The Lean Privacy Startup

(Editor’s Note: The following is a guest blog post from Tomás Touceda, Privacy Officer at SpiderOak)

I’ve had this subject in my head for quite some time now. Especially these past few months when privacy products are appearing left and right.

When is an approach lean and when does it stop being that way?

The lean approach to entrepreneurship basically means you do the least amount of things in order to see whether an idea would work. The goal is to not waste a lot of time doing what won’t give any returns.

Test frequently, quit bad paths as early as possible. I’m a newbie in this area however, so one of the questions I have is: when does an approach stop being lean?

This may have really easy answers for a lot of different products but things are quite different in the privacy field.

Does going at something the lean way mean not protecting things as much as you need? Doing secure software takes quite a bit of time. It’s not an ‘Oh, by the way, would you throw in some privacy?’ kind of thing.

So, what do you do? Do you prototype something with a nice UI, add a padlock icon somewhere and say ‘it’s completely secure and private’? Perhaps upon seeing if you get users, then you add the real security?

In some situations you may argue that is an okay approach. But what kind of user did you have in that insecure lean approach? Activist? Journalists in complex political situations? You might have gotten some people killed.

So what? You test with users who aren’t really the target of your system? That might be a good ethical compromise, because you don’t want to get people into dangerous situations because they are using your new privacy product. If you do that though, how on earth are you going to polish your system to accommodate your real users?

What’s the right balance?

When is something privacy-preserving?

Then we move to this problem: when can something be called ‘privacy-preserving’?

A lot… a lot of new systems call themselves privacy-preserving. But it looks like it’s a tag that is added quite lightly.

What are the minimum requirements for a system to be able to say that it protects your privacy? Nobody has defined this, and it makes sense in a way because it depends on each system’s threat model, but most don’t even have a threat model!

Privacy can be compared to a characteristic such as stability. Any system can say ‘We provide stability’, and that will be true until the system goes down and suddenly the company behind it was lying because it turned out to be not that stable.

Privacy works in the same way, anybody can say ‘We protect your privacy’, and that will remain true until a user realizes their information is somehow outside of this system when it shouldn’t be. So how do we make sure something is truly private?

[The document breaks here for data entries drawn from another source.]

-- ==== Sys2Proof/Certificates/Slice0/Obligations.lean ====
section
/-! DEFINITION. The statements about the block, for the provers. Each completion clause says that its command answers a next state for every state and operands that meet its hypotheses, and what that state holds. -/

section

open Sys2Proof Sys2Proof.Machine

/-- For every command and every state: a step with the command at the front of the queue is exec of the command on the state with the rest of the queue; on an empty queue the block idles, which is the model's choice (log entry 4); every command, with every operand and in every state, answers a next state (00_scope.md) -/
def Obligations.StepCarriesOutTheFrontCommand : Prop := (∀ (c : Instr) (s : State) (rest : List Instr), step { s with pending := c :: rest } = exec c { s with pending := rest }) ∧ (∀ s : State, s.pending = [] → step s = .next s) ∧ (∀ (c : Instr) (s : State), ∃ t, exec c s = .next t)

/-- At reset the part is OFF with its rails down, the bell counter and phase are 0, no write credit is withheld, no command waits, no page is committed, nothing is listed in the medium, and the registers read their reset values: LAT_PROFILE 1, THM.LIMITS 0x73695F14, the default rota pattern (R9, R28, R46, R59, R60, R704, R717, R864) -/
def Obligations.ResetLeavesThePartUnpowered : Prop := (State.reset.dev.st = .off ∧ State.reset.pwr.rails = [] ∧ State.reset.clk.bell = 0 ∧ State.reset.clk.phase = 0 ∧
  State.reset.bw.holding = false ∧ State.reset.pending = [] ∧ State.reset.commits = [] ∧ State.reset.med = [] ∧ State.reset.link.up = false ∧
  State.reset.reg Reg.BWT.LAT_PROFILE.word = 1 ∧ State.reset.reg Reg.THM.LIMITS.word = 0x73695F14 ∧
  State.reset.reg Reg.BWT.LAT_STATUS.word = 1 ∧ State.reset.flag Reg.ALM.STATUS.ERUPTED = false)

/-- The phase lies within its bell and the medium is in canonical form at reset (R24, R9) -/
def Obligations.ResetIsSound : Prop := Sound State.reset

/-- The die at position p of stack s belongs to gang p div 4 and has the number 20 g + 4 s + (p − 4 g), so gang 0 is dies 0 to 19 and gang 1 dies 20 to 39, and every die from 0 to 39 has one stack and position (R3) -/
def Obligations.DieNumbersFollowStackAndPosition : Prop := (∀ st p : Nat, st < 5 → p < 8 → dieAt st p = 20 * (p / 4) + 4 * st + (p - 4 * (p / 4)) ∧ dieGang (dieAt st p) = p / 4 ∧ dieAt st p < 40) ∧
  (∀ d : Nat, d < 40 → dieGang d = (if d < 20 then 0 else 1) ∧ ∃ st p, st < 5 ∧ p < 8 ∧ dieAt st p = d)

/-- POR_RELEASE, POR_ASSERT, OFF_HOLD_EXPIRY, VIN_QUALIFIED, PWR_REQ_ON and PWR_REQ_OFF complete: POR release samples the straps and starts the 10 ms hold; POR assertion returns the device state, the power state, the registers, the applied values and the time base to nothing and keeps the medium and what the dies themselves hold; the hold ends; VIN ends stage 1 of SEQ_UP and stage 2 switches VDD_PLL on; PWR_REQ going on outside OFF is noted; PWR_REQ going off in SEQ_UP is kept until the stage in progress ends; and PWR_REQ_ON in OFF begins SEQ_UP with the start kind 1 for the first start since POR and 2 otherwise, the time base at 0, PWR_FAULT clear and VDD_PLL on (R9, R12, R657, R661, R662, R665, R666, R717) -/
def Obligations.SupplyAndRequest : Prop :=
  (∀ (s : State) (straps : Nat), s.dev.por = false → 
    ∃ t, exec (.porRelease straps) s = .next t ∧ t.dev.por = true ∧ t.dev.started = false ∧ t.pwr.offHold = true ∧ t.pwr.vin = true ∧ t.reg Reg.DEV.STRAPS.word = straps % 256) ∧
  (∀ (s : State), 
    ∃ t, exec (.porAssert) s = .next t ∧ t.dev = {} ∧ t.pwr = { refClk := s.pwr.refClk } ∧ t.regs = [] ∧ t.applied = [] ∧ t.clk = {} ∧ t.med = s.med ∧ t.roms = s.roms ∧ t.out = s.out) ∧
  (∀ (s : State), s.dev.st = .off → s.pwr.vinQual = false → 
    ∃ t, exec (.offHoldExpiry) s = .next t ∧ t = { s with pwr := { s.pwr with offHold := false } }) ∧
  (∀ (s : State), s.dev.por = true → s.dev.st = .seqUp → s.fld Reg.PWR.STATUS.STAGE = 1 → s.pwr.offInSeq = false → (PgInput.rail .vddPll) ∉ s.pwr.pg → 
    ∃ t, exec (.vinQualified) s = .next t ∧ t.pwr.vinQual = true ∧ t.fld Reg.PWR.STATUS.STAGE = 2 ∧ Rail.vddPll ∈ t.pwr.rails ∧ t.dev.st = .seqUp) ∧
  (∀ (s : State), s.pwr.req = false → s.dev.st ≠ .off → 
    ∃ t, exec (.pwrReqOn) s = .next t ∧ t = { s with pwr := { s.pwr with req := true } }) ∧
  (∀ (s : State), s.pwr.req = true → s.dev.st = .seqUp → s.outranked 3 = false → 
    ∃ t, exec (.pwrReqOff) s = .next t ∧ t = { s with pwr := { s.pwr with req := false, offInSeq := true } }) ∧
  (∀ (s : State), s.pwr.req = false → s.dev.st = .off → s.dev.por = true → s.pwr.vinQual = true → s.pwr.offHold = false → s.pwr.offInSeq = false → s.pwr.pg = [] → 
    ∃ t, exec (.pwrReqOn) s = .next t ∧ t.dev.st = .seqUp ∧ t.dev.started = true ∧ t.fld Reg.DEV.START.KIND = (if s.dev.started then 2 else 1) ∧ t.fld Reg.PWR.STATUS.STAGE = 2 ∧ t.flag Reg.PWR.STATUS.PWR_FAULT = false ∧ t.clk = {} ∧ Rail.vddPll ∈ t.pwr.rails)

Stability can be regained by improving the system. Privacy, once breached, can’t be regained that easily or at all.

Growth hacking for privacy products

How does this story sound:

• Company A launches privacy-preserving product but it turns out its security is questionable at best. The user interface looks really nice though.
• Security experts call it out for these problems.
• Company A says ‘If you can break it under these constraints, then we’ll accept our system is not secure’.
• Security experts explain why those constraints aren’t reasonable. Nobody wins the challenge even if the system used known insecure techniques.
• Journalists pick up the challenge, call the system NSA-proof, and make a big fuss about it.
• Company A gets millions of users.

Sounds neat from the startup perspective, right? It actually happened. The security of the product is still questionable at best but nobody cares.

Growth hacking everybody!

And this “technique” has been repeated with incredible success. Everybody wants to make millions in revenue, but at what cost?

We need to figure all this out

I’ve written more questions than answers here, and that’s not by chance. We really do have more question marks than big definitive answers. We need that to change though and we need to figure this whole privacy startup thing out before it comes back to bite us.

Real security is boring, I won’t lie. Therefore it’s no surprise it hasn’t gone viral. How can we change that? How can we make high security and privacy the basic requirement for everything?

Privacy by default, real privacy. That’s the only way. Now we need to figure out how to get there in a way that is financially viable.